• **Dataset**
-- ==== Sys2Proof/Laws/State.lean ====
section
/-! SUPPORT. One lemma per field per update of State, true by rfl, so that no proof unfolds a record update; and what
the accessors (`getV`, `stackEntry`) read after each update. -/

namespace Sys2Proof.Laws

open Sys2Proof.Machine

variable (s : State)


/-! ## setV -/

@[simp] theorem setV_V (x : Nibble) (v : Byte) : (s.setV x v).V = s.V.set x.toNat v x.isLt := rfl
@[simp] theorem setV_I (x : Nibble) (v : Byte) : (s.setV x v).I = s.I := rfl
@[simp] theorem setV_pc (x : Nibble) (v : Byte) : (s.setV x v).pc = s.pc := rfl
@[simp] theorem setV_sp (x : Nibble) (v : Byte) : (s.setV x v).sp = s.sp := rfl
@[simp] theorem setV_S (x : Nibble) (v : Byte) : (s.setV x v).S = s.S := rfl
@[simp] theorem setV_DT (x : Nibble) (v : Byte) : (s.setV x v).DT = s.DT := rfl
@[simp] theorem setV_ST (x : Nibble) (v : Byte) : (s.setV x v).ST = s.ST := rfl
@[simp] theorem setV_M (x : Nibble) (v : Byte) : (s.setV x v).M = s.M := rfl
@[simp] theorem setV_progSize (x : Nibble) (v : Byte) : (s.setV x v).progSize = s.progSize := rfl
@[simp] theorem setV_run (x : Nibble) (v : Byte) : (s.setV x v).run = s.run := rfl
@[simp] theorem setV_faultCause (x : Nibble) (v : Byte) : (s.setV x v).faultCause = s.faultCause := rfl
@[simp] theorem setV_faultPc (x : Nibble) (v : Byte) : (s.setV x v).faultPc = s.faultPc := rfl
@[simp] theorem setV_faultOp (x : Nibble) (v : Byte) : (s.setV x v).faultOp = s.faultOp := rfl
@[simp] theorem setV_op (x : Nibble) (v : Byte) : (s.setV x v).op = s.op := rfl
@[simp] theorem setV_K (x : Nibble) (v : Byte) : (s.setV x v).K = s.K := rfl
@[simp] theorem setV_io (x : Nibble) (v : Byte) : (s.setV x v).io = s.io := rfl
@[simp] theorem setV_stackEntry (x : Nibble) (v : Byte) (k : Nat) : (s.setV x v).stackEntry k = s.stackEntry k := rfl

/-! ## setI -/

@[simp] theorem setI_V (v : Word) : (s.setI v).V = s.V := rfl
@[simp] theorem setI_I (v : Word) : (s.setI v).I = v := rfl
@[simp] theorem setI_pc (v : Word) : (s.setI v).pc = s.pc := rfl
@[simp] theorem setI_sp (v : Word) : (s.setI v).sp = s.sp := rfl
@[simp] theorem setI_S (v : Word) : (s.setI v).S = s.S := rfl
@[simp] theorem setI_DT (v : Word) : (s.setI v).DT = s.DT := rfl
@[simp] theorem setI_ST (v : Word) : (s.setI v).ST = s.ST := rfl
@[simp] theorem setI_M (v : Word) : (s.setI v).M = s.M := rfl
@[simp] theorem setI_progSize (v : Word) : (s.setI v).progSize = s.progSize := rfl
@[simp] theorem setI_run (v : Word) : (s.setI v).run = s.run := rfl
@[simp] theorem setI_faultCause (v : Word) : (s.setI v).faultCause = s.faultCause := rfl
@[simp] theorem setI_faultPc (v : Word) : (s.setI v).faultPc = s.faultPc := rfl
@[simp] theorem setI_faultOp (v : Word) : (s.setI v).faultOp = s.faultOp := rfl
@[simp] theorem setI_op (v : Word) : (s.setI v).op = s.op := rfl
@[simp] theorem setI_K (v : Word) : (s.setI v).K = s.K := rfl
@[simp] theorem setI_io (v : Word) : (s.setI v).io = s.io := rfl
@[simp] theorem setI_getV (v : Word) (z : Nibble) : (s.setI v).getV z = s.getV z := rfl
@[simp] theorem setI_stackEntry (v : Word) (k : Nat) : (s.setI v).stackEntry k = s.stackEntry k := rfl

/-! ## setPc -/

@[simp] theorem setPc_V (v : Word) : (s.setPc v).V = s.V := rfl
@[simp] theorem setPc_I (v : Word) : (s.setPc v).I = s.I := rfl
@[simp] theorem setPc_pc (v : Word) : (s.setPc v).pc = v := rfl
@[simp] theorem setPc_sp (v : Word) : (s.setPc v).sp = s.sp := rfl
@[simp] theorem setPc_S (v : Word) : (s.setPc v).S = s.S := rfl
@[simp] theorem setPc_DT (v : Word) : (s.setPc v).DT = s.DT := rfl
@[simp] theorem setPc_ST (v : Word) : (s.setPc v).ST = s.ST := rfl
@[simp] theorem setPc_M (v : Word) : (s.setPc v).M = s.M := rfl
@[simp] theorem setPc_progSize (v : Word) : (s.setPc v).progSize = s.progSize := rfl
@[simp] theorem setPc_run (v : Word) : (s.setPc v).run = s.run := rfl
@[simp] theorem setPc_faultCause (v : Word) : (s.setPc v).faultCause = s.faultCause := rfl
@[simp] theorem setPc_faultPc (v : Word) : (s.setPc v).faultPc = s.faultPc := rfl
@[simp] theorem setPc_faultOp (v : Word) : (s.setPc v).faultOp = s.faultOp := rfl
@[simp] theorem setPc_op (v : Word) : (s.setPc v).op = s.op := rfl
@[simp] theorem setPc_K (v : Word) : (s.setPc v).K = s.K := rfl
@[simp] theorem setPc_io (v : Word) : (s.setPc v).io = s.io := rfl
@[simp] theorem setPc_getV (v : Word) (z : Nibble) : (s.setPc v).getV z = s.getV z := rfl
@[simp] theorem setPc_stackEntry (v : Word) (k : Nat) : (s.setPc v).stackEntry k = s.stackEntry k := rfl

/-! ## setDT -/

@[simp] theorem setDT_V (v : Byte) : (s.setDT v).V = s.V := rfl
@[simp] theorem setDT_I (v : Byte) : (s.setDT v).I = s.I := rfl
@[simp] theorem setDT_pc (v : Byte) : (s.setDT v).pc = s.pc := rfl
@[simp] theorem setDT_sp (v : Byte) : (s.setDT v).sp = s.sp := rfl
@[simp] theorem setDT_S (v : Byte) : (s.setDT v).S = s.S := rfl
@[simp] theorem setDT_DT (v : Byte) : (s.setDT v).DT = v := rfl
@[simp] theorem setDT_ST (v : Byte) : (s.setDT v).ST = s.ST := rfl
@[simp] theorem setDT_M (v : Byte) : (s.setDT v).M = s.M := rfl
@[simp] theorem setDT_progSize (v : Byte) : (s.setDT v).progSize = s.progSize := rfl
@[simp] theorem setDT_run (v : Byte) : (s.setDT v).run = s.run := rfl
@[simp] theorem setDT_faultCause (v : Byte) : (s.setDT v).faultCause = s.faultCause := rfl
@[simp] theorem setDT_faultPc (v : Byte) : (s.setDT v).faultPc = s.faultPc := rfl
@[simp] theorem setDT_faultOp (v : Byte) : (s.setDT v).faultOp = s.faultOp := rfl
@[simp] theorem setDT_op (v : Byte) : (s.setDT v).op = s.op := rfl
@[simp] theorem setDT_K (v : Byte) : (s.setDT v).K = s.K := rfl
@[simp] theorem setDT_io (v : Byte) : (s.setDT v).io = s.io := rfl
@[simp] theorem setDT_getV (v : Byte) (z : Nibble) : (s.setDT v).getV z = s.getV z := rfl
@[simp] theorem setDT_stackEntry (v : Byte) (k : Nat) : (s.setDT v).stackEntry k = s.stackEntry k := rfl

• **Activity**
Read through the data above. Report each line that has the word "stackEntry".

• **Answer section**
the accessors (`getV`, `stackEntry`) read after each update. -/
@[simp] theorem setV_stackEntry (x : Nibble) (v : Byte) (k : Nat) : (s.setV x v).stackEntry k = s.stackEntry k := rfl
@[simp] theorem setI_stackEntry (v : Word) (k : Nat) : (s.setI v).stackEntry k = s.stackEntry k := rfl
@[simp] theorem setPc_stackEntry (v : Word) (k : Nat) : (s.setPc v).stackEntry k = s.stackEntry k := rfl
@[simp] theorem setDT_stackEntry (v : Byte) (k : Nat) : (s.setDT v).stackEntry k = s.stackEntry k := rfl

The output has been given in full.